Italia e Austria spingono la Bosnia: «Avanti verso l’Unione europea»

BELGRADO. Un sostegno senza se e senza ma alla Bosnia-Erzegovina, mossa significativa in vista del Consiglio Ue di fine marzo, ma anche critiche alla Ue – ovvero a sé stessi – per i troppi ritardi nel processo d’allargamento negli ultimi due decenni, errore che ha permesso a Russia e Cina di mettere un piede stabile nei Balcani. Sono i messaggi-chiave della visita congiunta del ministro degli Esteri italiano Antonio Tajani e del suo omologo austriaco, Alexander Schallenberg, ieri a Sarajevo - accolti anche dal ministro degli Esteri di Bosnia e Erzegovina Elmedin Konaković - con la missione di lanciare un messaggio alla leadership del Paese balcanico e ai colleghi Ue: la Bosnia è «parte dell’Europa e sarà un membro a tutti gli effetti dell’Unione europea nei prossimi anni».
Parole autorevoli pronunciate nella capitale bosniaca dallo stesso Tajani, che ha assicurato che questa è «la posizione dell’Italia» e che lui, da vicepremier e ministro degli Esteri, spingerà «per l’apertura dei negoziati al Consiglio europeo di marzo, sottolineando i progressi fatti» da Sarajevo. Il Consiglio, ricordiamo, sarà decisivo per il futuro della Bosnia, ancora una volta superata nel dicembre scorso da Ucraina e Moldova, alle quali è già stato concesso il placet per l’inizio dei negoziati, con la Commissione che ha invece lasciato in un limbo Sarajevo fino a che «il necessario allineamento con i criteri di adesione non sarà raggiunto». Il 21-22 marzo, comunque, l’attenzione sarà tutta su Sarajevo e sull’auspicata luce verde per i negoziati. Luce verde – ancora non scontata - che è giustificata, perché «la situazione è migliore oggi, riconosciamo il vostro impegno», ha dichiarato ieri alle controparti bosniache Tajani.
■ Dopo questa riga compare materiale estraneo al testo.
/-- The requests of a queue's first descriptor that wait for a port: of its writes, the oldest. -/
def DmaJob.portReqs (j : DmaJob) (t : TileId) (runs : Bool) (wall : Nat) : List PortReq :=
  (match (if runs then j.listReq t wall else none) with | some p => [p.2] | none => []) ++
  ((j.active t runs).zipIdx.filterMap (fun p => match p.1.portReq t wall with
    | some r => if r.write && decide (0 < p.2) then none else some r
    | none => none))

/-- A transfer of whole rows through a remote port: the tile, when it reached the port, and the rows that have still to land, in order (R116, R131, R178,
R186). -/
structure Transfer where
  tile : TileId
  ready : Nat
  rows : List Nat
deriving DecidableEq, Repr

/-- The row addresses of a fill, in the order in which they land (R184). -/
def Ring.fillPlaces (r : Ring) (f : Fill) : List Nat :=
  let base := r.base + (f.index % max r.slots.length 1) * r.slotRows
  base :: rowsFrom (base + 8) (2 * r.s)

/-- The oldest chain packet of a sender, once its links let it through (R116, R244). -/
def Dev.packetTransfer (d : Dev) (sender : TileId) : Option Transfer :=
  match (d.tile sender).nma.outbox with
  | p :: _ =>
    if d.linkHeld (ringPath (sender.toNat / 16) (p.tile.toNat / 16)) then none
    else some ⟨p.tile, p.ready, ((rowsFrom p.row p.rows.length).takeWhile (fun r => (d.tile p.tile).powered r)).drop p.landed⟩
  | [] => none

/-- The oldest fill of a ring, once its header has passed (R186, R191). -/
def Dev.fillTransfer (d : Dev) (t : TileId) (n : BitVec 2) : Option Transfer :=
  match (d.keys.ksus[(dieOf t).toNat]).fills.find? (fun f => f.tile == t && f.ring == n) with
  | some f => f.checked.map (fun w => ⟨t, w, (((d.tile t).rings.toList.getD n.toNat {}).fillPlaces f).drop f.landed⟩)
  | none => none

/-- The oldest expansion of a tile that the KSU has started (R178). -/
def Dev.expandTransfer (d : Dev) (t : TileId) : Option Transfer :=
  match (d.tile t).expands.find? (·.started.isSome) with
  | some e => e.started.map (fun w => ⟨t, w, (e.rows.map (·.1)).drop e.landed⟩)
  | none => none

/-- The requests of a transfer in a wall cycle: none before its least time has passed (R136). -/
def Transfer.portReqs (x : Transfer) (wall : Nat) : List PortReq :=
  if x.ready + 4 ≤ wall then (ownBanks [] x.rows).map (fun r => ⟨x.tile, bankOf r, true, true, x.ready⟩) else []

/-- The rows that a sample reads: of the A operand, or of the shadow panel, and of the B operand (R99, R113). -/
def SentSample.rows (x : SentSample) (shadow : Bool) : Nat × Nat :=
  (if shadow then x.shadow + (x.step * 288 + x.i) / 16 else x.a + (x.step * shapeU x.fmt.small + x.i) / x.fmt.bpr,
    x.b + (x.step * shapeU x.fmt.small + x.j) / x.fmt.bpr)

/-- Whether the rows of a sample may be read: the array's V is known, and a DMA read's least time has passed since the draw (R113, R136; log 14). -/
def SentSample.mayRead (x : SentSample) (wall : Nat) : Bool := x.v.isSome && decide (x.asked + 8 ≤ wall)

/-- The sentinel's request for a row of its sample, the A or shadow row first (R113). -/
def SentSample.req (x : SentSample) (t : TileId) (shadow second : Bool) : PortReq :=
  ⟨t, bankOf (if second then (x.rows shadow).2 else (x.rows shadow).1), false, false, x.asked⟩

/-- The requests of a tile's sentinel for the rows that it has not read; none while its group's units stand still (R113, R115, R126). -/
def Dev.sampleReqs (d : Dev) (t : TileId) (held : Bool) : List PortReq :=
  match (d.tile t).sent.sample with
  | some x =>
    let shadow := (d.tile t).sent.ctrl.getLsbD 1
    if held || !x.mayRead d.tick.wall then []
    else (if x.gotA.isSome then [] else [x.req t shadow false]) ++ (if x.gotB.isSome then [] else [x.req t shadow true])
  | none => []

/-- Whether a throttle freezes the group in wall cycle w (R243). -/
def Group.throttled (g : Group) (w : Nat) : Bool := !g.counting && g.throttles.any (fun p => decide (p.1 ≤ w) && decide (w ≤ p.2))

/-- Whether a wait or marker of a member freezes the group (R240). -/
def Dev.waits (d : Dev) (g : Group) : Bool := !g.counting && g.members.any (fun t => (d.tile t).waitFreezes d.tick.wall)
def Dev.marks (d : Dev) (g : Group) : Bool := !g.counting && g.members.any (fun t => (d.tile t).markerFreezes d.tick.wall)

/-- Whether the units of the group's members stand still in the present wall cycle: any cause but a marker's own wait (R237, R240). -/
def Dev.unitsHeld (d : Dev) (g : Group) : Bool :=
  g.throttled d.tick.wall || g.held d.tick.wall || decide (0 < g.eccLeft) || d.waits g

/-- Whether a tile's array stands still. -/
def Dev.arrayHeld (d : Dev) (t : TileId) : Bool := match d.groupOf t with | some g => d.unitsHeld (d.group g) | none => true

/-- Every transfer of rows that has reached a remote port. -/
def Dev.transfers (d : Dev) : List Transfer :=
  allTiles.flatMap (fun t => (d.packetTransfer t).toList ++
    ([0, 1, 2, 3] : List (BitVec 2)).flatMap (fun n => (d.fillTransfer t n).toList) ++ (d.expandTransfer t).toList)

/-- Every request that waits for a port of the device. -/
def Dev.portReqs (d : Dev) : List PortReq :=
  allTiles.flatMap (fun t => (d.tile t).dma.queues.toList.flatMap (fun js => match js with
    | j :: _ => j.portReqs t d.queueRuns d.tick.wall
    | [] => []) ++ d.sampleReqs t (d.arrayHeld t)) ++
  d.transfers.flatMap (·.portReqs d.tick.wall)
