/-- Whether accepted requests of the run have still to land. -/
def Dev.stillLands (d : Dev) : Bool := d.imageTiles.any d.tileLands

/-- All has landed: queues are empty, arrival counters 0, and the outputs of skipped stages poisoned (R139, R167, R250). -/
def Dev.settled (d : Dev) : Dev :=
  let d := d.mapTiles d.inImage (fun _ x => { x.clearArrivals with dma := { x.dma with queues := Vector.replicate 4 [] } })
  { d.poisonOutputs with run := { d.run with ending := none } }

/-- What a tile that has not halted of itself records when the run ends, and MORE in one that had (R270; log 42). Its sentinel's
sample is discarded (R115). -/
def Tile.recordStop (t : Tile) (aborted : Bool) : Tile :=
  let t := { t with sent := { t.sent with sample := none } }
  if t.halted then { t with haltMore := t.haltMore || aborted }
  else { t with haltReason := if aborted then .aborted else .none, haltAddr := BitVec.ofNat 14 t.pc, haltSlot := 0, haltAsync := false }

/-- Reduction instances in progress are abandoned: their sums, folds and poisonings stop, and of their packets those not begun are not sent (R373; log 35). -/
def Dev.abandonReductions (d : Dev) : Dev :=
  let open_ := (d.peer.plans.toList.zipIdx).flatMap (fun p => match p.1 with
    | some x => x.instances.map (fun i => (p.2, i.e))
    | none => [])
  let drops := fun (x : PeerPacket) => x.cameBy.isNone && open_.any (fun i => field x.header.toNat 16 4 == i.1 && field x.header.toNat 32 32 == i.2)
  let d := { d with held := d.held.filter (fun h => h.work.isNone), peer := { d.peer with
    plans := d.peer.plans.map (fun p => p.map (fun x => { x with instances := [] }))
    ports := d.peer.ports.map (fun p => { p with queue := p.queue.filter (fun x => !drops x) }) } }
  open_.foldl (fun d i => d.event srcFirmware evReduceAbandoned [(16, i.1), (20, i.2)]) d

/-- The eclipse counters latched at a halt (R253). -/
def Group.latch (g : Group) : Group := { g with latched := [g.ecWait, g.ecEcc, g.ecPwr, g.ecDrain] }

/-- DETAIL of STOP: the state reached and the last run tick (R346). -/
def Dev.stopDetail (d : Dev) (runTick : Nat) : List Byte := detailOf [(0, d.run.state.code), (4, runTick % 2 ^ 32)]

/-- The tiles of a run record how it ended, eclipse counters are latched, reductions abandoned, and the run is over (R253, R270, R373). -/
def Dev.closeRun (d : Dev) (aborted : Bool) : Dev :=
  let d := d.mapTiles d.inImage (fun _ x => x.recordStop aborted)
  let d := (d.mapGroups (fun _ g => g.latch)).abandonReductions
  { d with run := { d.run with resumable := false, toBegin := none, stopDrain := false, stopDue := false, target := none }
           tick := { d.tick with inRun := false } }

/-- DETAIL of RUN_TO_COUNT (R342). -/
def Dev.countDetail (d : Dev) (t : TileId) : List Byte :=
  detailOf [(0, (haltReasonWord (d.tile t)).toNat), (4, (haltAddrWord (d.tile t)).toNat), (8, d.tick.runTick % 2 ^ 32)]

/-- Pending run commands complete as the device enters HALTED (R342, R348, R349). DETAIL of a STOP names the last run tick whose stages ran, or
0xFFFF_FFFF where none did (R346; DEDUCED, log 42). -/
def Dev.finishRunJobs (d : Dev) (aborted : Bool) : Dev :=
  let st := if aborted then Status.aborted else Status.ok
  let d := d.finishAll (fun k => match k with | .start => aborted | .resume => aborted | _ => false) .aborted (fun _ => noDetail)
  let d := d.finishAll (fun k => match k with | .stop => true | _ => false) st
    (fun _ => d.stopDetail (d.run.lastTick.getD 0xFFFFFFFF))
  d.finishAll (fun k => match k with | .runToCount _ => true | _ => false) st
    (fun j => match j.kind with | .runToCount t => d.countDetail t | _ => noDetail)

/-- Entry to HALTED (R245, R246, R251, R348). -/
def Dev.enterHalted (d : Dev) (opcode : Nat) (aborted : Bool) : Dev :=
  ((d.closeRun aborted).enter .halted opcode).finishRunJobs aborted

/- Stages. -/

/-- Whether an active group has not reached stage end (R248). -/
def Group.overruns? (g : Group) : Bool := g.active && !g.ended

/-- R248 for one group. -/
def Dev.noteOverrun (d : Dev) (skip : Bool) (g : GroupId) : Dev :=
  let x := d.group g
  let d := (d.setGroup g { x with overrun := true, overruns := satInc x.overruns }).mark (0x1400 + 32 * g.toNat) 0x20
  (({ d with tick := { d.tick with overrun := true } }).mark 0x1024 8).event srcTick (evTickOverrun skip)
    [(16, g.toNat), (17, x.stage), (20, d.tick.runTick % 2 ^ 32), (24, x.counter)]

/-- R249 for one group. -/
def Dev.haltOverrun (d : Dev) (g : GroupId) : Dev :=
  (d.group g).members.foldl (fun d t =>
    let x := d.tile t
    let b := match x.pend with | p :: _ => p.bundle | [] => BitVec.ofNat 14 x.pc
    d.onTile t (fun y => y.halt (d.group g).counter { reason := .tickOverrun, bundle := b })) d

/-- R250 for one group, up to the drain. A group that is skipped again before its drain has ended has the outputs of the earlier stage poisoned now. -/
def Dev.skipGroup (d : Dev) (g : GroupId) : Dev :=
  let d := d.poisonStage (d.group g).skipped
  let d := (d.group g).members.foldl (fun d t => d.setTile t ((d.tile t).skip t)) d
  d.setGroup g { d.group g with skipped := some (d.group g).stage, started := false }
Praticamente sulla stessa linea Schallenberg, rappresentante di quell’Austria che – assieme a Italia, ma anche a Slovenia e Croazia – è in prima fila per accelerare l’integrazione della Bosnia e dei Balcani nella Ue. La Bosnia-Erzegovina «ha ottenuto un impressionante miglioramento nei mesi passati», in particolare per quanto riguarda «la legge sul riciclaggio di denaro sporco» e «l’apertura dei negoziati con Frontex» per un miglior controllo delle frontiere, uno dei temi più caldi, ha detto Schallenberg - ma molto rimane da fare, come le leggi sulla «prevenzione del conflitto d’interessi e quella sui tribunali», ha precisato su X Johann Sattler, l’ambasciatore Ue a Sarajevo. È certo tuttavia che «avete fatto più in questi mesi che negli ultimi anni», ha sottolineato Schallenberg, facendo appello ai politici locali a non mettersi di traverso, un riferimento al nazionalista serbo-bosniaco Milorad Dodik. E poi il pungolo alla Ue nel suo insieme, che, forse, non ha fatto abbastanza negli anni e decenni passati. I Balcani occidentali, ha infatti riconosciuto Schallenberg, «non sono il cortile della Ue, ma il loro centro». Malgrado questo dato di fatto, è stato «permesso a terze parti, Mosca e Pechino, di esercitare una grande influenza in una regione che è al 100% europea», ha rimarcato il rappresentante austriaco.
All’origine del problema, troppi accordi mancati sull’allargamento. Dal vertice di Salonicco, più di vent’anni fa, «abbiamo promesso e non abbiamo mantenuto, creando un vuoto. Se la Ue non è una risposta credibile, altri si infileranno», ha chiosato Schallenberg. Ma la Ue ora, ha aggiunto, ha compreso l’errore e vuole correggerlo. Dal 24 febbraio 2022, la data dell’aggressione russa all’Ucraina, «comprendiamo che la nostra politica di vicinato è il più importante strumento geostrategico che abbiamo». E va usato subito, nei Balcani, in Ucraina e Moldova.